# Creating a test data set with similar properties as an original population

In [1]:
import numpy as np
import pandas as pd
import pprint
import random
random.seed(42)

## Create the original population
Each individual has four properties:
- age (numeric)
- civil_status (categorical)
- personal_status (categorical)
- pays_taxes (boolean)

These properties are assigned independently and in a random fashion. The status fields have the following values with their fractions in the whole population (unconditional probabilities) -- just some arbitrary values to initialize the data). Note that the assigned "probabilities" do not actually have to sum up to 1, they will be normalized by the `get_random_status` function; in this way they can also just be counts in the population. This will come in handy later on.

In [2]:
civil_status_values = {0: 0.3, 1: 0.2, 2: 0.5}
personal_status_values = {0: 1, 1: 3, 2: 2, 3: 4}

We need a function that allows us to randomly assign status values according to given probabilities; in the initial population these probabilities are given by the fractions that we specified above.

In [3]:
def get_random_status(status_values):
    status = list(status_values.keys())
    prob = np.array([0.0] + list(status_values.values()))
    prob /= sum(prob) # normalize, so that the last entry of the cumsum will be 1, the range of random
    prob_sum = np.cumsum(prob)
    return status[np.searchsorted(prob_sum, random.random()) - 1]
# test the function; note that due to random input the result will not always be exactly 40:80
tst = {0: 0, 1: 0} # initialize to zero, then add in loop for count of each value
for i in range(120):
    tst[get_random_status({0: 33, 1: 67})] += 1
print(tst)

{0: 45, 1: 75}


In [4]:
population_size = 12375
population = []
for i in range(population_size):
    population.append({
        'age': max(1, int(random.gauss(mu=32.5, sigma=7.2))),
        'civil_status': get_random_status(civil_status_values),
        'personal_status': get_random_status(personal_status_values),
        'pays_taxes': int(random.random() < 0.57)
        })
df_population = pd.DataFrame(population)
df_population.describe()

Unnamed: 0,age,civil_status,pays_taxes,personal_status
count,12375.0,12375.0,12375.0,12375.0
mean,31.971879,1.205657,0.577616,1.899313
std,7.250534,0.870451,0.493959,1.043368
min,4.0,0.0,0.0,0.0
25%,27.0,0.0,0.0,1.0
50%,32.0,2.0,1.0,2.0
75%,37.0,2.0,1.0,3.0
max,58.0,2.0,1.0,3.0


## Analyze the original population
From now on, the above `population` is the "truth" and the task is to create a synthetic population (of a different size) that statistically resembles the original one.

We do this by defining a tree with one of the "features" of each person at every level. Then we find the conditional probabilities for each branch. The ordering of the features is arbitrary. For example:

                                     person
                                        |
                    --------------  pays_taxes  -----------------
                    |                                           |
                 1=True ()                                   0=False ()
                    |                                           |
        ------ civil_status ------                  ------ civil_status ------
        |           |            |                  |           |            |
       0 ()        1 ()         2 ()               0 ()        1 ()         2 ()

Below this level, the `person_status` would be the next level of branches.
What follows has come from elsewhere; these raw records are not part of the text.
/-- Settles O40: the two commands are the two slices of the frames. -/
theorem trnFSplitsInTime : Obligations.TrnFSplitsInTime := by
  intro n n1 n2 src dst stride s t hm hn hn1 hn2 hexec hok
  obtain ⟨hc, hd, -⟩ := exec_ok hexec hok
  obtain ⟨-, hstride, hsrc, hdst⟩ := trnFChecks_pass_iff.1 hc
  refine IsSlice.exec_both hm (isSlice_trnF s.mem stride (by omega) (fun _ => rfl) (fun _ => rfl))
    (isSlice_trnF s.mem stride (t0 := n1.toNat) (by omega) (fun hpos => ?_) (fun hpos => ?_)) hn
    (trnFChecks_pass_iff.2 ⟨hn1, by omega, hsrc, hdst⟩)
    (trnFChecks_pass_iff.2 ⟨hn2, by omega, toNat_add_ofNat_mod (by decide) hsrc (by omega),
      toNat_add_ofNat_mod (by decide) hdst (by omega)⟩) hexec hok
  · exact toNat_frame (hd.fits _ List.mem_cons_self) (by omega)
  · have hrow : ⟨dst.toNat, 2 * n.toNat⟩ ∈ writeFootprint s.mem (.trnF n src dst stride) :=
      List.mem_map.2 ⟨0, by simp, by simp [flatAddr]⟩
    have hfits := hd.fits _ (List.mem_append_right _ hrow) (Nat.mul_ne_zero (by decide) (by omega))
    exact toNat_add_ofNat_of_inside hfits (Nat.mul_lt_mul_of_pos_left (by omega) (by decide))

/-- Settles O41: the two commands are the two slices of the frames. -/
theorem trnPAppends : Obligations.TrnPAppends := by
  intro n n1 n2 src dst offset s t hm hn hn1 hn2 hoffset hexec hok
  obtain ⟨hc, hd, -⟩ := exec_ok hexec hok
  obtain ⟨⟨-, hsrc, hdst⟩, heven⟩ := checksOf_trnP_pass_iff.1 hc
  refine IsSlice.exec_both hm (isSlice_trnP s.mem dst (by omega) (fun _ => rfl) rfl)
    (isSlice_trnP s.mem dst (t0 := n1.toNat) (by omega) (fun hpos => ?_) (BitVec.toNat_add_of_lt hoffset)) hn
    (checksOf_trnP_pass_iff.2 ⟨⟨hn1, hsrc, hdst⟩, heven⟩)
    (checksOf_trnP_pass_iff.2 ⟨⟨hn2, toNat_add_ofNat_mod (by decide) hsrc (by omega), hdst⟩, heven⟩) hexec hok
  exact toNat_frame (hd.fits _ List.mem_cons_self) (by omega)

/-! ### Flat rows and row pointers (42_transpose_full.md R148) -/

theorem transposeOuts_congr_addr (m : Memory) (n src : Nat) {addr addr' : Nat → Nat → Nat}
    (h : ∀ c < 128, ∀ t, addr c t = addr' c t) : transposeOuts m n src addr = transposeOuts m n src addr' := by
  unfold transposeOuts
  refine List.flatMap_congr fun t _ => List.map_congr_left fun c hc => ?_
  rw [h c (List.mem_range.1 hc) t]

/-- Settles O42: the row pointers are the addresses of the flat buffer's rows, so the samples are the same. -/
theorem trnPOnEvenRowsEqualsTrnF : Obligations.TrnPOnEvenRowsEqualsTrnF := by
  intro n src dst base stride s t u hm hrows ht hokt hu hoku
  obtain ⟨-, -, rfl⟩ := exec_ok ht hokt
  obtain ⟨-, -, rfl⟩ := exec_ok hu hoku
  have haddr : ∀ c < 128, ∀ t, rowAddr (rowPointers s.mem dst.toNat) 0 c t =
      flatAddr base.toNat stride.toNat c t := fun c hc t => by
    rw [rowAddr, getD_rowPointers _ _ hc, hrows c hc, flatAddr, Nat.mul_assoc]
    omega
  exact congrArg s.mem.writeSamples (transposeOuts_congr_addr s.mem n.toNat src.toNat haddr)

/-! ### The packed words recovered (42_transpose_full.md R151) -/

/-- A packed sample is the low 12 bits of its output sample (30_encoding.md R79). -/
theorem setWidth_zext16 (a : Adc) : (zext16 a).setWidth 12 = a := by
  simp [zext16]

/-- Settles O43: column `t` holds the channels of frame `t`, and packing the channels of a link gives its words. -/
theorem transposeLosesNoAdcWord : Obligations.TransposeLosesNoAdcWord := by
  intro n src dst stride s u hm hu hok t ht link hlink
  obtain ⟨-, hd, rfl⟩ := exec_ok hu hok
  have hsample : ∀ k < 64, (Memory.readSample (s.mem.writeSamples (outsOf s.mem (.trnF n src dst stride)))
      (dst.toNat + 2 * ((64 * link + k) * stride.toNat + t))).setWidth 12 =
        sampleAt s.mem (src.toNat + 240 * t) (64 * link + k) := fun k hk => by
    have hrow : 64 * link + k < 128 := by omega
    rw [← gridBase_trnF_add s.mem n src, readSample_outsOf hm hd hrow ht, gridVal_trnF _ _ _ _ _ hrow, setWidth_zext16]
  calc pack _
      = pack ((List.range 64).map fun k => sampleAt s.mem (src.toNat + 240 * t) (64 * link + k)) :=
        congrArg pack (List.map_congr_left fun k hk => hsample k (List.mem_range.1 hk))
    _ = s.mem.readWords (src.toNat + 240 * t + 8 * (4 + 14 * link)) 12 := by
        rw [← unpack64_link_eq_map_sampleAt, packingUndoesExpansion _ (by simp [Memory.readWords])]
    _ = _ := by simp only [Memory.readWords, Nat.mul_add, Nat.add_assoc]

/-! ### The stride loop (42_transpose_full.md R145) -/

/-- The strides of the loop in closed form: `rem div 32` of 32 frames, then `(rem mod 32) div 8` of 8. -/
theorem strides_eq {fuel rem : Nat} (t0 : Nat) (hfuel : rem ≤ fuel) :
    strides fuel t0 rem = (List.range (rem / 32)).map (fun k => (t0 + 32 * k, 32)) ++
      (List.range (rem % 32 / 8)).map (fun k => (t0 + 32 * (rem / 32) + 8 * k, 8)) := by
  induction fuel generalizing t0 rem with
  | zero =>
    obtain rfl : rem = 0 := by omega
    rfl
  | succ fuel ih =>
    rw [strides]
    split
    · rename_i h32
      obtain ⟨r, rfl⟩ := Nat.exists_eq_add_of_le' h32
      have hdiv : (r + 32) / 32 = r / 32 + 1 := by omega
      rw [Nat.add_sub_cancel, ih _ (by omega), hdiv, Nat.add_mod_right, List.range_succ_eq_map]
      simp [Function.comp_def, Nat.mul_add, Nat.add_assoc, Nat.add_comm 32]
    · split
      · rename_i h32 h8
        obtain ⟨r, rfl⟩ := Nat.exists_eq_add_of_le' h8
        have hmod : (r + 8) % 32 / 8 = r % 32 / 8 + 1 := by omega
        have hdiv : (r + 8) / 32 = 0 := by omega
        have hdiv' : r / 32 = 0 := by omega
        rw [Nat.add_sub_cancel, ih _ (by omega), hmod, hdiv, hdiv', List.range_succ_eq_map]
        simp [Function.comp_def, Nat.mul_add, Nat.add_assoc, Nat.add_comm 8]
      · have hdiv : rem / 32 = 0 := by omega
        have hmod : rem % 32 / 8 = 0 := by omega
        rw [hdiv, hmod]
        rfl

theorem mem_strides {n : Nat} {st : Nat × Nat} :
    st ∈ strides n 0 n ↔ (∃ k < n / 32, st = (32 * k, 32)) ∨ ∃ k < n % 32 / 8, st = (32 * (n / 32) + 8 * k, 8) := by
  simp [strides_eq 0 le_rfl, eq_comm]

theorem strides_inside {n : Nat} {st : Nat × Nat} (h : st ∈ strides n 0 n) : st.1 + st.2 ≤ n := by
  obtain ⟨k, hk, rfl⟩ | ⟨k, hk, rfl⟩ := mem_strides.1 h <;> simp only <;> omega

/-- Every frame of a legal count lies in one of the strides. -/
theorem strides_cover {n t : Nat} (hn : n % 8 = 0) (ht : t < n) : ∃ st ∈ strides n 0 n, st.1 ≤ t ∧ t < st.1 + st.2 := by
  by_cases h : t < 32 * (n / 32)
  · exact ⟨_, mem_strides.2 (.inl ⟨t / 32, by omega, rfl⟩), by simp only; omega, by simp only; omega⟩
  · exact ⟨_, mem_strides.2 (.inr ⟨(t - 32 * (n / 32)) / 8, by omega, rfl⟩), by simp only; omega, by simp only; omega⟩

/-- The kernels the loop calls, in order: for each stride (start, length) the eight groups. -/
def strideCalls (n : Nat) : List ((Nat × Nat) × Nat) :=
  (strides n 0 n).flatMap fun st => (List.range 8).map (st, ·)

/-- The samples of one call of the loop. -/
def callOuts (src dst stride : Nat) (m : Memory) (call : (Nat × Nat) × Nat) : List (Nat × Sample) :=
  kernelOuts m call.1.2 call.2 (src + 240 * call.1.1) (dst + 2 * (16 * call.2 * stride + call.1.1)) stride

theorem strideLoop_eq_foldl (n src dst stride : Nat) (m : Memory) :
    strideLoop n src dst stride m =
      (strideCalls n).foldl (fun m call => m.writeSamples (callOuts src dst stride m call)) m := by
  simp only [strideCalls, List.foldl_flatMap, List.foldl_map]
  rfl

/-- Calls that write samples of one set, none of which depends on a sample of the set, write together what they would
write each on the first memory. -/
theorem Memory.foldl_writeSamples {κ : Type} {outs : Memory → κ → List (Nat × Sample)} {m : Memory}
    {all : List (Nat × Sample)} {calls : List κ} (hsub : ∀ k ∈ calls, outs m k ⊆ all)
    (hstable : ∀ k ∈ calls, ∀ l ⊆ all, outs (m.writeSamples l) k = outs m k) {done : List (Nat × Sample)}
    (hdone : done ⊆ all) : calls.foldl (fun m k => Memory.writeSamples m (outs m k)) (m.writeSamples done) =
      m.writeSamples (done ++ calls.flatMap (outs m)) := by
  induction calls generalizing done with
  | nil => simp
  | cons k calls ih =>
    rw [List.foldl_cons, hstable k List.mem_cons_self done hdone, ← Memory.writeSamples_append,
      ih (fun k hk => hsub k (List.mem_cons_of_mem _ hk)) (fun k hk => hstable k (List.mem_cons_of_mem _ hk))
        (List.append_subset.2 ⟨hdone, hsub k List.mem_cons_self⟩), List.flatMap_cons, List.append_assoc]

/-- The sample of channel `c` at time `t` in a flat buffer, with its address (42_transpose_full.md R146). -/
def flatSample (m : Memory) (src dst stride c t : Nat) : Nat × Sample :=
  (flatAddr dst stride c t, transposed m src c t)

theorem mem_outsOf_trnF {m : Memory} {n : Half} {src dst : Word} {stride : Half} {e : Nat × Sample} :
    e ∈ outsOf m (.trnF n src dst stride) ↔
      ∃ c < 128, ∃ t < n.toNat, e = flatSample m src.toNat dst.toNat stride.toNat c t := by
  rw [outsOf, trnFOuts, mem_transposeOuts]
  refine exists_congr fun c => and_congr_right fun hc => ?_
  simp only [getD_unpack128 _ _ hc]
  rfl

/-- A call of group `g` from frame `t0` on writes the samples of the group's sixteen channels at its frames. -/
theorem mem_callOuts {m : Memory} {src dst stride t0 len g : Nat} {e : Nat × Sample} :
    e ∈ callOuts src dst stride m ((t0, len), g) ↔
      ∃ i < 16, ∃ t < len, e = flatSample m src dst stride (16 * g + i) (t0 + t) := by
  have haddr : ∀ i t, flatAddr (dst + 2 * (16 * g * stride + t0)) stride i t =
      flatAddr dst stride (16 * g + i) (t0 + t) := fun i t => by
    simp only [flatAddr, Nat.add_mul]
    omega
  have hframe : ∀ t, src + 240 * t0 + 240 * t = src + 240 * (t0 + t) := fun t => by omega
  rw [callOuts, mem_kernelOuts]
  refine exists_congr fun i => and_congr_right fun hi => ?_
  simp only [getD_groupLanes _ _ _ hi, haddr, hframe]
  rfl

theorem mem_strideCalls {n : Nat} {st : Nat × Nat} {g : Nat} :
    (st, g) ∈ strideCalls n ↔ st ∈ strides n 0 n ∧ g < 8 := by
  simp [strideCalls]

section Loop
variable {n : Half} {src dst : Word} {stride : Half} {s : State}

/-- The samples of a call of the loop are among those of `TRN.F`. -/
theorem callOuts_subset {m : Memory} {call : (Nat × Nat) × Nat} (hcall : call ∈ strideCalls n.toNat) :
    callOuts src.toNat dst.toNat stride.toNat m call ⊆ outsOf m (.trnF n src dst stride) := by
  obtain ⟨⟨t0, len⟩, g⟩ := call
  obtain ⟨hst, hg⟩ := mem_strideCalls.1 hcall
  have hlen := strides_inside hst
  intro e he
  obtain ⟨i, hi, t, ht, rfl⟩ := mem_callOuts.1 he
  exact mem_outsOf_trnF.2 ⟨16 * g + i, by omega, t0 + t, by omega, rfl⟩

/-- The calls of the loop write every sample of `TRN.F`, and no other. -/
theorem mem_flatMap_callOuts {m : Memory} (hn : n.toNat % 8 = 0) {e : Nat × Sample} :
    e ∈ (strideCalls n.toNat).flatMap (callOuts src.toNat dst.toNat stride.toNat m) ↔
      e ∈ outsOf m (.trnF n src dst stride) := by
  rw [List.mem_flatMap]
  refine ⟨fun ⟨call, hcall, he⟩ => callOuts_subset hcall he, fun he => ?_⟩
  obtain ⟨c, hc, t, ht, rfl⟩ := mem_outsOf_trnF.1 he
  obtain ⟨⟨t0, len⟩, hst, hlo, hhi⟩ := strides_cover hn ht
  refine ⟨((t0, len), c / 16), mem_strideCalls.2 ⟨hst, by omega⟩,
    mem_callOuts.2 ⟨c % 16, by omega, t - t0, by omega, ?_⟩⟩
  rw [Nat.div_add_mod, Nat.add_sub_cancel' hlo]

/-- A call of the loop finds the frames as they were, whatever samples of `TRN.F` are already written. -/
theorem callOuts_stable (hm : s.mem.wf) (hd : DutiesTo (.trnF n src dst stride) s) {call : (Nat × Nat) × Nat}
    (hcall : call ∈ strideCalls n.toNat) {l : List (Nat × Sample)} (hl : l ⊆ outsOf s.mem (.trnF n src dst stride)) :
    callOuts src.toNat dst.toNat stride.toNat (s.mem.writeSamples l) call =
      callOuts src.toNat dst.toNat stride.toNat s.mem call := by
  obtain ⟨⟨t0, len⟩, g⟩ := call
  obtain ⟨hst, hg⟩ := mem_strideCalls.1 hcall
  have hlen := strides_inside hst
  have hpart : Partway (.trnF n src dst stride) s { s with mem := s.mem.writeSamples l } l := ⟨rfl, hl, rfl, rfl⟩
  refine kernelOuts_congr hg fun t ht => .of_frame fun b hb hb' => hpart.readByte_input hm hd ?_
  simp only at ht hb hb' hlen
  exact inRegions_singleton.2 (by simp only [frameRegion, Config.frameBytes]; omega)

end Loop

/-- Settles O39: the kernels of the loop write the samples of `TRN.F`, and none of them reads a sample written. -/
theorem trnFEqualsItsStrideLoop : Obligations.TrnFEqualsItsStrideLoop := by
  intro n src dst stride s t hm hexec hok
  obtain ⟨hc, hd, rfl⟩ := exec_ok hexec hok
  obtain ⟨hn, -, -, -⟩ := trnFChecks_pass_iff.1 hc
  refine ⟨?_, by simpa using strides_eq 0 (le_refl n.toNat)⟩
  calc s.mem.writeSamples (outsOf s.mem (.trnF n src dst stride))
      = s.mem.writeSamples ((strideCalls n.toNat).flatMap (callOuts src.toNat dst.toNat stride.toNat s.mem)) :=
        Memory.writeSamples_congr hm (outsOf_compatible hd) fun _ => (mem_flatMap_callOuts hn).symm
    _ = strideLoop n.toNat src.toNat dst.toNat stride.toNat s.mem := by
        rw [strideLoop_eq_foldl]
        exact (Memory.foldl_writeSamples (fun _ => callOuts_subset) (fun _ hcall _ => callOuts_stable hm hd hcall)
          (List.nil_subset _)).symm

end Sys2Proof.Machine
end

section
/-! SUPPORT. The statements about completion codes (60_exceptions.md): which codes a command can end with, what raises
`UnsupportedTickCount`, the three outcomes of a command, and that a fault leaves no trace but its code. -/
The parenthesis represent the conditional probabilities, e.g. for `civil_status` being `0/1/2` _given that_ `pays_taxes = True`.

Note that in our sample population, the different properties were assigned independent of each other; therefore the conditional probabilities for `civil_status` in the `True` branch will only differ marginally from those in the `False` branch.

But first we find the probabilities for the first property, `pays_taxes`:

In [5]:
pop__pays_taxes = dict(df_population.groupby('pays_taxes')['pays_taxes'].count())
print(pop__pays_taxes) 

{0: 5227, 1: 7148}


Now we look at the `civil_status` in each branch under `pays_taxes`:

In [6]:
pop = {}
pop['pays_taxes'] = {}
for pt in [0, 1]:
    tmp = dict(df_population[df_population.pays_taxes == pt].groupby(
                   'civil_status')['civil_status'].count())
    pop['pays_taxes'][pt] = {
        'count': pop__pays_taxes[pt],
        'civil_status': {k: {'count': v, 'personal_status': {}} for k, v in tmp.items()}
    }

In [7]:
pprint.pprint(pop)

{'pays_taxes': {0: {'civil_status': {0: {'count': 1549, 'personal_status': {}},
                                     1: {'count': 1063, 'personal_status': {}},
                                     2: {'count': 2615, 'personal_status': {}}},
                    'count': 5227},
                1: {'civil_status': {0: {'count': 2128, 'personal_status': {}},
                                     1: {'count': 1413, 'personal_status': {}},
                                     2: {'count': 3607, 'personal_status': {}}},
                    'count': 7148}}}


We can see that the `count` values for `civil_status` being `0/1/2` add up to the `count` value in the next higher branch, of `pays_taxes`. It would be easy to transform everything to probabilities, but it's not necessary given that the function `get_random_status` can work with counts.

Let's add one more layer.

In [17]:
for pt in [0, 1]:
    for cs in civil_status_values.keys():
        # Note: We restrict the population to one combination of pays_taxes and civil_status at a
        #       time and then group by the personal_status. In this way we effectively find
        #       conditional probabilities like 
        #       P(personal_status==x | pays_taxes==pt && civil_status == cs)
        #       just that we record them as counts (which always sum up to the one at the next higher
        #       level rather than to 1).
        tmp = dict(df_population[(df_population.pays_taxes == pt)&
                                 (df_population.civil_status == cs)].groupby(
                   'personal_status')['personal_status'].count())
        pop['pays_taxes'][pt]['civil_status'][cs]['personal_status'] = {
            k: {'count': v, 'age': {}} for k, v in tmp.items()}

In [18]:
pprint.pprint(pop)

{'pays_taxes': {0: {'civil_status': {0: {'count': 1549,
                                         'personal_status': {0: {'age': {},
                                                                 'count': 166},
                                                             1: {'age': {},
                                                                 'count': 478},
                                                             2: {'age': {},
                                                                 'count': 291},
                                                             3: {'age': {},
                                                                 'count': 614}}},
                                     1: {'count': 1063,
                                         'personal_status': {0: {'age': {},
                                                                 'count': 118},
                                                             1: {'age': {},
                              

Since the age is stored as `int` one can in principle use the same procedure to fill in the `age` branches -- there will be one category for each age in years, and at this level of detail there are still hundreds of persons in each leaf. If there are too few (e.g. if many more branching levels are used) then one should possible derive an age distribution per leaf and work with that.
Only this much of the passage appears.